Однако литературовед со стажем, у которого хватит сил абстрагироваться от этой патины и оценить сами конструкции статей, который вспомнит, что любая публикация И. Смирина в 1960—1970-е гг. воспринималась как пусть маленькое, но открытие, который с доверием выслушает автора, — этот литературовед найдет в книге немало если не вполне нового, то, во всяком случае, убедительного и точного. Конечно, и ему, скорее всего, случится поспорить с давними работами. Для автора этой заметки, например, совершенно очевидно, что рассказ “Фроим Грач” не должен восприниматься как часть “Одесских рассказов”, потому что написан совсем с иных позиций, чем знаменитый цикл: в нем Бабель стремился выявить свои “советские” взгляды настолько активно, что рассказ не получился; вместо тонкости письма в “Короле” или “Любке Казак” в нем есть какая-то доктринальность, желание убедить читателей в том, что и так должно быть ясно. Далеко не всегда можно согласиться и с трактовками отдельных бабелевских рассказов. С недоумением читаешь о Никите Балмашове, от чьего имени написано “Письмо”: “Его героическая натура раскрывается в эпизоде расправы со злобной спекулянткой, нахально обманувшей мужскую доверчивость солдат” (с. 20). Хороша “мужская доверчивость”: не изнасиловали всем вагоном! И “героическая натура” тоже: застрелить женщину, да еще не в бою, а сознательно и хладнокровно, а потом написать об этом в газету как едва ли не о подвиге!

Но таких случаев расхождения бабелевского замысла и его прочтения литературоведом в книге немного, и не они определяют общую атмосферу книги, полную любви и уважения к герою.

И это заставляет вспомнить, что статьи, составившие эту книгу, появлялись в печати в интервале между 1959 и 1992 гг., а жизнь автора, Израиля Абрамовича Смирина, ограничена датами 1925—1993. При этом подавляющее большинство статей появилось или при Хрущеве, или при Брежневе, что делает сборник замечательным свидетельством для будущего историка советской гуманитарной науки.

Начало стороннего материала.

-- ==== Sys2Proof/Tests/Slice0.lean ====
section
/-! SUPPORT. The model's own tests: ill-formed words, decoding, one-step vectors of 95_test_vectors.md (named by their ids
there), and the witnesses of the statements' hypotheses. -/

namespace Sys2Proof.Tests

open Sys2Proof Sys2Proof.Machine

/-! ### Ill-formed words are refused, one for each sub-dispatched family (30_encoding.md R70) -/

theorem test_family0_ill_formed : wordWellFormed 0x0123 = false ∧ wordWellFormed 0x00E1 = false := by decide
theorem test_family8_ill_formed : wordWellFormed 0x8118 = false ∧ wordWellFormed 0x811F = false := by decide
theorem test_familyE_ill_formed : wordWellFormed 0xE0A0 = false ∧ wordWellFormed 0xE000 = false := by decide
theorem test_familyF_ill_formed : wordWellFormed 0xF066 = false ∧ wordWellFormed 0xF0FF = false := by decide
theorem test_well_formed : wordWellFormed 0x00E0 = true ∧ wordWellFormed 0x5125 = true ∧ wordWellFormed 0xF365 = true := by decide

/-- A sequence shorter than a word is refused (R63). -/
theorem test_truncated : decodeBytes [0x12] = .truncated ∧ decodeBytes [] = .truncated := by decide

/-! ### Decoding: every constructor, its word written out from R64, R65 and R73, with fields that differ -/

theorem test_decode_family0 : decodeTableWord 16 0x00E0 = some .cls ∧ decodeTableWord 16 0x00EE = some .ret := by decide
theorem test_decode_addresses :
    decodeTableWord 16 0x1ABC = some (.jp 0xABC) ∧ decodeTableWord 16 0x2ABC = some (.call 0xABC) ∧
    decodeTableWord 16 0xAABC = some (.ldI 0xABC) ∧ decodeTableWord 16 0xB1FF = some (.jpV0 0x1FF) := by decide
theorem test_decode_immediates :
    decodeTableWord 16 0x3A42 = some (.seVxKk 0xA 0x42) ∧ decodeTableWord 16 0x4A42 = some (.sneVxKk 0xA 0x42) ∧
    decodeTableWord 16 0x6A7B = some (.ldVxKk 0xA 0x7B) ∧ decodeTableWord 16 0x71FF = some (.addVxKk 0x1 0xFF) ∧
    decodeTableWord 16 0xC3F0 = some (.rnd 0x3 0xF0) := by decide
theorem test_decode_register_skips :
    decodeTableWord 16 0x5120 = some (.seVxVy 1 2) ∧ decodeTableWord 16 0x5125 = some (.seVxVy 1 2) ∧
    decodeTableWord 16 0x9120 = some (.sneVxVy 1 2) ∧ decodeTableWord 16 0x912F = some (.sneVxVy 1 2) := by decide
theorem test_decode_alu :
    decodeTableWord 16 0x8120 = some (.ldVxVy 1 2) ∧ decodeTableWord 16 0x8121 = some (.orVxVy 1 2) ∧
    decodeTableWord 16 0x8122 = some (.andVxVy 1 2) ∧ decodeTableWord 16 0x8123 = some (.xorVxVy 1 2) ∧
    decodeTableWord 16 0x8124 = some (.addVxVy 1 2) ∧ decodeTableWord 16 0x8125 = some (.subVxVy 1 2) ∧
    decodeTableWord 16 0x8126 = some (.shrVx 1 2) ∧ decodeTableWord 16 0x8127 = some (.subnVxVy 1 2) ∧
    decodeTableWord 16 0x812E = some (.shlVx 1 2) := by decide
theorem test_decode_draw : decodeTableWord 16 0xD125 = some (.drw 1 2 5) := by decide
theorem test_decode_keys : decodeTableWord 16 0xE59E = some (.skp 5) ∧ decodeTableWord 16 0xE5A1 = some (.sknp 5) := by decide
theorem test_decode_familyF :
    decodeTableWord 16 0xF307 = some (.ldVxDt 3) ∧ decodeTableWord 16 0xF50A = some (.ldVxK 5) ∧
    decodeTableWord 16 0xF215 = some (.ldDtVx 2) ∧ decodeTableWord 16 0xF218 = some (.ldStVx 2) ∧
    decodeTableWord 16 0xF11E = some (.addI 1) ∧ decodeTableWord 16 0xF129 = some (.ldF 1) ∧
    decodeTableWord 16 0xFA33 = some (.ldB 0xA) ∧ decodeTableWord 16 0xF255 = some (.stMemVx 2) ∧
    decodeTableWord 16 0xF365 = some (.ldMemVx 3) := by decide
/-- Vector TE5's words are unknown. -/
theorem test_decode_unknown :
    ∀ w ∈ [0x0000, 0x00E1, 0x00FF, 0x8008, 0x800F, 0xE000, 0xE0A0, 0xF000, 0xF066, 0xF0FF], decodeTableWord 16 w = none := by
  decide
/-- The low byte of the table's numbering is the byte at the higher address (R50, S10). -/
theorem test_word_bytes : bytesOfWord 0x6A7B = [0x6A, 0x7B] ∧ wordOfBytes 0x6A 0x7B = 0x6A7B := by decide

/-! ### One step -/

/-- The state a step leaves, tested. -/
def stepGives (s : State) (p : State → Bool) : Bool :=
  match step s with
  | .next t => p t
  | .fault _ => false
  | .refused _ => false

/-- The state after reset with some registers set, the word at pc placed last. -/
def start (regs : List (Nibble × Byte)) (w : Nat) : State :=
  (regs.foldl (fun s r => s.writeV r.1 r.2) State.reset).withFetchWord 16 w

/-- As `start`, with I and some memory bytes. -/
def startI (regs : List (Nibble × Byte)) (i : Word) (a : Nat) (bs : List Byte) (w : Nat) : State :=
  { (start regs w).storeBytes a bs with i := i }

/-- TE1: the last fetch below the end. -/
theorem test_fetch_last : stepGives (({ State.reset with pc := 0xFFE } : State).withFetchWord 16 0x6001)
    (fun t => t.readV 0 == 1 && t.pc == 0x1000 && t.status == .running) = true := by decide
/-- TE2: a fetch past the end. -/
theorem test_fetch_past : stepGives { State.reset with pc := 0xFFF, dt := 5 }
    (fun t => t.out.err == .fatal (.outOfBounds 0xFFF .mem 0x1000) && t.pc == 0xFFF && t.dt == 5) = true := by decide
/-- TE4: an unknown opcode is reported and the timer steps. -/
theorem test_unknown : stepGives { start [] 0x0123 with dt := 5 }
    (fun t => t.out.err == .unknownOpcode 0x200 0x0123 && t.pc == 0x202 && t.dt == 4 && t.status == .running) = true := by
  decide
/-- TK17, TK18 (R148): the tone. -/
theorem test_tone : stepGives { start [] 0x6000 with st := 2 } (fun t => t.st == 1 && t.out.tone) = true ∧
    stepGives { start [] 0x6000 with st := 1 } (fun t => t.st == 0 && !t.out.tone) = true := by decide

Насколько можно себе представить по самим текстам книги и по вступительной статье, Смирину пришлось очень тяжело. Оказавшись в эвакуации в Казахстане, он получал высшее образование в самые мрачные годы сталинщины (закончил Казахский государственный университет в 1951 г.), печататься начал лишь в 1959 г., что невольно заставляет проецировать биографию на приснопамятные события 1952—1953 гг., “дело врачей” в первую очередь. И первая статья, про “Конармию”, выходит в свет через три года после ХХ съезда и через два — после первого с 1930-х гг. переиздания Бабеля, на фоне погромных выступлений тех, кто ничего убитому писателю не забыл и не простил. Первый пик в количестве публикаций Смирина приходится на 1961— 1967 гг., когда он много пишет, публикует неизвестные и републикует забытые тексты Бабеля, защищает диссертацию.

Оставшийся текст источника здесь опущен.